* [WHAT TO WORK ON]: Start at the line in the entries below that contains "other replies on", stop at the line that contains "reps := s.net.reps.map", and output exactly the lines in that span, both ends included.

── DATA FOR THIS TASK ──

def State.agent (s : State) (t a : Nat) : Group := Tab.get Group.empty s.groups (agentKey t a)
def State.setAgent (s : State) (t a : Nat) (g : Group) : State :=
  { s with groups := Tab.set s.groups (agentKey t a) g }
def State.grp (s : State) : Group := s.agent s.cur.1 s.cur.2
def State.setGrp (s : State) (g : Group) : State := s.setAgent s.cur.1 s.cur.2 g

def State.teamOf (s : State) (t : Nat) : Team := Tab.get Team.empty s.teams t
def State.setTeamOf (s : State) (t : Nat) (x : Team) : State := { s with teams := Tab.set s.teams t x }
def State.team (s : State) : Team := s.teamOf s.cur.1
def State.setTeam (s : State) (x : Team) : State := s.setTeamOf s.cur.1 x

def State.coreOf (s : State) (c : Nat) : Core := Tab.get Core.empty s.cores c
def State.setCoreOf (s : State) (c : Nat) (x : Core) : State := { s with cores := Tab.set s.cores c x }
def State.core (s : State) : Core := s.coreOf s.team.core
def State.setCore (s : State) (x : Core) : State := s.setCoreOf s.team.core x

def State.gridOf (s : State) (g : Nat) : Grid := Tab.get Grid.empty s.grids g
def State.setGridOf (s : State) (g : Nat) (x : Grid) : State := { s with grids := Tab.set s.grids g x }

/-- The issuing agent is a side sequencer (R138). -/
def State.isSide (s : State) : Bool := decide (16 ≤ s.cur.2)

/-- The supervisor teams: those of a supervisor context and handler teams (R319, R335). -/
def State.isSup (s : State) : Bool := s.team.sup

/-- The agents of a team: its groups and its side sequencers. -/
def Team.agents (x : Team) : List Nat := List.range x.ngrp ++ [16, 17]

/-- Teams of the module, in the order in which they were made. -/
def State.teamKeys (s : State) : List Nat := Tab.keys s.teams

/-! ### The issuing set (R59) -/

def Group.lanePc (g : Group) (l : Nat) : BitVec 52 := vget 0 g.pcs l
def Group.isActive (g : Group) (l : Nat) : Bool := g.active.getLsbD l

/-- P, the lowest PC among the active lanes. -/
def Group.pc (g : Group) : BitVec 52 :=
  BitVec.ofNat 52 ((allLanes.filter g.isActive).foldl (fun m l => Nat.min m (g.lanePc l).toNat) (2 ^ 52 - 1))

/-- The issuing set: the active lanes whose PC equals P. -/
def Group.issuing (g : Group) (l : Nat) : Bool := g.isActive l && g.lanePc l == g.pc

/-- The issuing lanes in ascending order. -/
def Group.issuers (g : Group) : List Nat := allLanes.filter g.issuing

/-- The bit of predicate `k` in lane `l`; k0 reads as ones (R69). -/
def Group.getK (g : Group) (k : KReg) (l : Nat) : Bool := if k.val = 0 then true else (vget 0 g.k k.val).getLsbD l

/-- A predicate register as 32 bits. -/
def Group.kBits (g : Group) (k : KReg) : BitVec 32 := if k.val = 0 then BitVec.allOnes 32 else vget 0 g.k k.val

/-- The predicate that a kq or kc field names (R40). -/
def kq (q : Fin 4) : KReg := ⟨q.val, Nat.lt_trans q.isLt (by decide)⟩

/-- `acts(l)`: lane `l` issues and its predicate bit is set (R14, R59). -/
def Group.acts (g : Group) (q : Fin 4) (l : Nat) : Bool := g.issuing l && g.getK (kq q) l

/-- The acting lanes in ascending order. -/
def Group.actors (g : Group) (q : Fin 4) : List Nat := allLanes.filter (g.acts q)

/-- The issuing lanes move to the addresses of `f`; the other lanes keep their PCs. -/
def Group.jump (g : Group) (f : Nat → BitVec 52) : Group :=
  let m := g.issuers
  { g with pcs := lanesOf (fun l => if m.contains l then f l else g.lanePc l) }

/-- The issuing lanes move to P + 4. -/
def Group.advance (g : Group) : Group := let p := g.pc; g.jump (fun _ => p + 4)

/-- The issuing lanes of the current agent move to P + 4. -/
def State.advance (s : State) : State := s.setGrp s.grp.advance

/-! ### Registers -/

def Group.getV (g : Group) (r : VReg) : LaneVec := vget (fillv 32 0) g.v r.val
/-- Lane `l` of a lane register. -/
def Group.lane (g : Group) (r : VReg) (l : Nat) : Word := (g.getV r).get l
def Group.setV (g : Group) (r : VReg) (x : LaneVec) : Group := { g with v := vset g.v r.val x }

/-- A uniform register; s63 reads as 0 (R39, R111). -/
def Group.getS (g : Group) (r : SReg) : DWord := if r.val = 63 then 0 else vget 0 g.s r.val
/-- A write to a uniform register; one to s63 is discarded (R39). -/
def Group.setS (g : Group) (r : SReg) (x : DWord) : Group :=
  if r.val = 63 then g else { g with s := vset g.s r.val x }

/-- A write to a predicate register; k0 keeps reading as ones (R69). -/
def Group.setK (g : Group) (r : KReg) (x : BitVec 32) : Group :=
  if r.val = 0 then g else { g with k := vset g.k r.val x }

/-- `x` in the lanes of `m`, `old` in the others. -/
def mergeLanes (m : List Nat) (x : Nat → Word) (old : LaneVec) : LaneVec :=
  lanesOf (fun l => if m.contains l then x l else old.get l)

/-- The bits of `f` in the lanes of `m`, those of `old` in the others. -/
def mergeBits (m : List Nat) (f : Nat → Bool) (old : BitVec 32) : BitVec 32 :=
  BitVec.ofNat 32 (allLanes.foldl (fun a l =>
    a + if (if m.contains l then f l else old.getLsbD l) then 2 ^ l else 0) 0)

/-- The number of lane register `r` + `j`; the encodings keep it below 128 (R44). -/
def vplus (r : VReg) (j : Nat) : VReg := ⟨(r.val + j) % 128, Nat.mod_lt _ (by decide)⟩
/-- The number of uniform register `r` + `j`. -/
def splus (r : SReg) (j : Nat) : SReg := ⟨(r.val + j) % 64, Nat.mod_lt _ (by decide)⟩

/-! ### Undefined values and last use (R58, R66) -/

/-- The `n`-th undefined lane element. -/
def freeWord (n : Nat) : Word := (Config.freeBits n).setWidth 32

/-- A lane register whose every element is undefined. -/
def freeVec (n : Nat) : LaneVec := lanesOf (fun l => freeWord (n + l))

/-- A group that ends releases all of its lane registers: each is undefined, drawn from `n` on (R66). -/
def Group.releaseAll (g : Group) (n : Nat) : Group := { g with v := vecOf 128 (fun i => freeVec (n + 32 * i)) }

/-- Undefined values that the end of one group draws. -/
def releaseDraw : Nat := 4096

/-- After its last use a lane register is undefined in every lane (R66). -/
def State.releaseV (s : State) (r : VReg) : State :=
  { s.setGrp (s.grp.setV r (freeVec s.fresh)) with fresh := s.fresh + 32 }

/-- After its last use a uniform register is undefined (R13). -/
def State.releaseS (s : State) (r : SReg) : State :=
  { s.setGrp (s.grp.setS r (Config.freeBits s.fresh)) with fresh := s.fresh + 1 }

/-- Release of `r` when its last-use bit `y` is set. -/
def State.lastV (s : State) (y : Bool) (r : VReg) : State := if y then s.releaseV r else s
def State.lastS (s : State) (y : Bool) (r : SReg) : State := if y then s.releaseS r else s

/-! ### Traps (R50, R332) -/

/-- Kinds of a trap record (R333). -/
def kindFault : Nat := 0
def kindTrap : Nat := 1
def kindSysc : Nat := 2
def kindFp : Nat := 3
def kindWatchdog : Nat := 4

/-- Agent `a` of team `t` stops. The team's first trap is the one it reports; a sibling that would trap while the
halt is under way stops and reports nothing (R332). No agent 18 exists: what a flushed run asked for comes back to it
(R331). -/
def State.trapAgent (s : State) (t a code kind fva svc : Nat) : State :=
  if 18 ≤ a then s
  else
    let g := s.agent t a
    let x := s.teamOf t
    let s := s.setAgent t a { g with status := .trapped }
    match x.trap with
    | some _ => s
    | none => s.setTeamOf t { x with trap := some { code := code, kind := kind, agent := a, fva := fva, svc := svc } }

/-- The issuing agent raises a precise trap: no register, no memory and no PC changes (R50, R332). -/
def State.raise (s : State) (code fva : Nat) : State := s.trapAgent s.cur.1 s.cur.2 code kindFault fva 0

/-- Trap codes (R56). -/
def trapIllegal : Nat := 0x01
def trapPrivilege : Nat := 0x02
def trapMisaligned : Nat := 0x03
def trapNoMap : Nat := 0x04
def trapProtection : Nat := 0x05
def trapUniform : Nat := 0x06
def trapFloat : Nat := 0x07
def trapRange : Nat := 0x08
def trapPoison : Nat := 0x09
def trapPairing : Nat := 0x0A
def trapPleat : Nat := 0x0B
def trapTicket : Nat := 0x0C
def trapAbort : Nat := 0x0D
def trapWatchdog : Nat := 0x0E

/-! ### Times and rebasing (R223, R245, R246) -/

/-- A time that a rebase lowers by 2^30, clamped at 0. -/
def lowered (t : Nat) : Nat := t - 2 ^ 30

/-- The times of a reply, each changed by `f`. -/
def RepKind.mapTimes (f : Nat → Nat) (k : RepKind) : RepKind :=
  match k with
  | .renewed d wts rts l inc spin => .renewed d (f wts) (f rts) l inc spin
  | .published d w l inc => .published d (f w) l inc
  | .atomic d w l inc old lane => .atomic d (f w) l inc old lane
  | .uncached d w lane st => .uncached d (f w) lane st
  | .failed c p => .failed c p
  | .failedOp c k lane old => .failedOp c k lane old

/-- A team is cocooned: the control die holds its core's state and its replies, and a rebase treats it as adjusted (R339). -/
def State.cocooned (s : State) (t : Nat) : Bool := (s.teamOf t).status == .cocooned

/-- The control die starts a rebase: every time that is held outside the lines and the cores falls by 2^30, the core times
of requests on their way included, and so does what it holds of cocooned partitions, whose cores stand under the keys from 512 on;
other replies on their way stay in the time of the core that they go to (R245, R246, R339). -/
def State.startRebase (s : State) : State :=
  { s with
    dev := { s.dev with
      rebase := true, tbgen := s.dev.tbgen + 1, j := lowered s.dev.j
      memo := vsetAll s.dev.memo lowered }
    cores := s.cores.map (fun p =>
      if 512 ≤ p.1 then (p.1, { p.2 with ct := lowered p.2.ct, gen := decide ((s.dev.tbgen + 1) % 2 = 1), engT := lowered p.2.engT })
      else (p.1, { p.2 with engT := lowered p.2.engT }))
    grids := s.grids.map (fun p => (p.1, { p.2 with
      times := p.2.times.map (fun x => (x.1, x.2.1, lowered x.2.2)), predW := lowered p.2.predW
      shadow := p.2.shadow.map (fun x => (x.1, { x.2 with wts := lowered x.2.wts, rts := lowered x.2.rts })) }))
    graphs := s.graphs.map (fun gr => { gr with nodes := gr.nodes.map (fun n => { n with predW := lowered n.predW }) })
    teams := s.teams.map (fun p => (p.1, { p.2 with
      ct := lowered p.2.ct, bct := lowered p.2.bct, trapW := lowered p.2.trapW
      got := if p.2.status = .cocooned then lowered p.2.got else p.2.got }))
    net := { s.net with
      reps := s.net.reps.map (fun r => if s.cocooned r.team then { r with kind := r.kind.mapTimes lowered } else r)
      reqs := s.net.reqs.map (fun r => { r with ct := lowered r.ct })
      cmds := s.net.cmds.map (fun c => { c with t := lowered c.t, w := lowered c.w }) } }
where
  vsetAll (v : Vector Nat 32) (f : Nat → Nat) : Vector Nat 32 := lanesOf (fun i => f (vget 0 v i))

───

* [RESPONSE BELOW]:
other replies on their way stay in the time of the core that they go to (R245, R246, R339). -/
def State.startRebase (s : State) : State :=
  { s with
    dev := { s.dev with
      rebase := true, tbgen := s.dev.tbgen + 1, j := lowered s.dev.j
      memo := vsetAll s.dev.memo lowered }
    cores := s.cores.map (fun p =>
      if 512 ≤ p.1 then (p.1, { p.2 with ct := lowered p.2.ct, gen := decide ((s.dev.tbgen + 1) % 2 = 1), engT := lowered p.2.engT })
      else (p.1, { p.2 with engT := lowered p.2.engT }))
    grids := s.grids.map (fun p => (p.1, { p.2 with
      times := p.2.times.map (fun x => (x.1, x.2.1, lowered x.2.2)), predW := lowered p.2.predW
      shadow := p.2.shadow.map (fun x => (x.1, { x.2 with wts := lowered x.2.wts, rts := lowered x.2.rts })) }))
    graphs := s.graphs.map (fun gr => { gr with nodes := gr.nodes.map (fun n => { n with predW := lowered n.predW }) })
    teams := s.teams.map (fun p => (p.1, { p.2 with
      ct := lowered p.2.ct, bct := lowered p.2.bct, trapW := lowered p.2.trapW
      got := if p.2.status = .cocooned then lowered p.2.got else p.2.got }))
    net := { s.net with
      reps := s.net.reps.map (fun r => if s.cocooned r.team then { r with kind := r.kind.mapTimes lowered } else r)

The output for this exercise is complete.